8 CACHIT 0.18427 ( 0.14360, 0.22495) **
8 PSTCHIT 0.15338 ( 0.11579, 0.19090) **
8 3 0.06366 ( 0.03188, 0.09549) **
3 2 0.08926 ( 0.05358, 0.12495) **
2 9 0.27943 ( 0.22659, 0.33225) **
9 10 0.00861 ( zero, 0.01910) *
10 CUSSEQ_3 0.03501 ( 0.02064, 0.04935) **
10 CUSSEQ_1 0.03584 ( 0.02138, 0.05030) **
9 CUSSEQ_2 0.02704 ( 0.01325, 0.04084) **
2 1 0.12011 ( 0.08334, 0.15696) **
1 VIRECT 0.02928 ( 0.01359, 0.04493) **
1 VURNACH3A 0.04964 ( 0.03105, 0.06823) **
3 4 0.08198 ( 0.04708, 0.11699) **
4 5 0.06701 ( 0.03375, 0.10031) **
5 6 0.03709 ( 0.00899, 0.06511) **
6 NTBASICL3 0.32799 ( 0.26703, 0.38900) **
6 7 0.09252 ( 0.05328, 0.13175) **
7 ATHCHIA 0.26025 ( 0.20748, 0.31309) **
7 VURNACH3B 0.24921 ( 0.19733, 0.30108) **
5 NTACIDCL3 0.22492 ( 0.17727, 0.27256) **
4 S66038 0.25430 ( 0.20315, 0.30545) **

* = significantly positive, P < 0.05
** = significantly positive, P < 0.01



Execution times on deneb: 0.0u 0.0s 0:00 0% 0+0k 0+0io 0pf+0w



WARNING
Maximum likelihood methods are very slow, because they attempt to consider an enormous number of possible trees. The time required increases exponentially with the number of sequences. Therefore doubling the number of sequences does not double the execution time. In fact for DNAML, the time required increases roughly with the 4th power of the number of the sequences! For most practical purposes, direct tree construction with greater than 30 sequences requires prohibitive amounts of time. 
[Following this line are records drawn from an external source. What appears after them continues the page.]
/-- RECORD_GET: the Lighthouse answers a bay's module; this one goes on with its start (R615, R741). -/
def execRecordGet (bay : Fin 16) (s : State) : Host.Outcome State Fault Refusal :=
  .next (if !s.lhUp then s
    else
      let r := s.lhRecord
      let s := sendFrame { fromLh := true, bay := bay, op := 0x87, status := (if r.isSome then Mg.ok else Mg.notFound), body := (r.map recordFrame).getD [] } s
      if bay.val ≠ s.myBay ∨ ¬s.boot.powered then s
      else
        let s := answered false bay 7 s
        if s.stage ≠ 6 ∨ s.boot.restartDue then s
        else match r with
          | some r => joinTray false r s
          | none => joinTray true s.peerRecord s)
/-- STORE_READ: at most 4,096 bytes of a stored body (R723, R748). -/
def execStoreRead (bay : Fin 16) (off : Nat) (digest : List Byte) (len : Nat) (s : State) : Host.Outcome State Fault Refusal :=
  .next (if !s.lhUp then s
    else
      let body := (s.lh.models.find? (fun m => m.1 == digest)).map Prod.snd
      let status := match body with
        | none => Mg.notFound
        | some b => if 4096 < len ∨ b.length < off + len then Mg.badArg else Mg.ok
      let out := if status = Mg.ok then ((body.getD []).drop off).take len else []
      sendFrame { fromLh := true, bay := bay, op := 0x88, arg := off, status := status, body := out } s)
/-- MGMT_RETRY_TIMEOUT: a frame unanswered for 100 ms is sent again; after three attempts the far end is unreachable (R724). -/
def execMgmtRetryTimeout (fromLh : Bool) (bay : Fin 16) (op : Byte) (s : State) : Host.Outcome State Fault Refusal :=
  .next (match s.lh.asked.find? (fun a => a.1.fromLh == fromLh && a.1.bay == bay.val && a.1.op == op.toNat) with
    | none => s
    | some (f, n) =>
      let s := answered fromLh bay op.toNat s
      if 3 ≤ n then s else sendFrame f { s with lh := { s.lh with asked := s.lh.asked ++ [(f, n + 1)] } })

end Sys2Proof.Machine
end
Since bootstrapping multiplies the time required often by a factor of 100 or more, we usually don't have the luxury of bootstrapping with maximum likelihood methods. However, as illustrated above, we can bootstrap with a less time consuming method such as parsimony, and then build the final tree with Maximum Likelihood.
 

What the output means

Ln likelihood - The log likelihood is the log to the base e of the products of the probabilities of observing the data at each position, given the final tree shown. This makes it possible to compare the likelihood of seeing the data with one tree, as opposed to another, thereby making it possible to choose the best tree as the one with the highest likelihood.

Note that the original tree had a log likelihood of  -7100.58647. After trying global rearrangements of this tree, a slightly different tree with a log likelihood of -7094.81012 was found. The difference in likelihoods between these two trees is roughly -7101 - (-7095)  = -6.  Recalling that these are logs to the base e,  e6 =  403. Therefore the final tree is 403 times more likely to produce the data than the original tree.

A note on execution times - The execution time shown in the example is not the time that fastDNAml would require to build this tree from scratch. It is simply the time required to evaluate the tree it was given, doing some rearrangements, but leaving most of the tree intact. When the tree was built from scratch using DNAML, the execution times were:

Execution times on deneb: 95.0u 0.0s 1:35 99% 0+0k 0+0io 0pf+0w

Therefore, a de-novo construction of this tree would require 95 seconds of CPU time, and took 1 minutes 35 seconds elapsed time.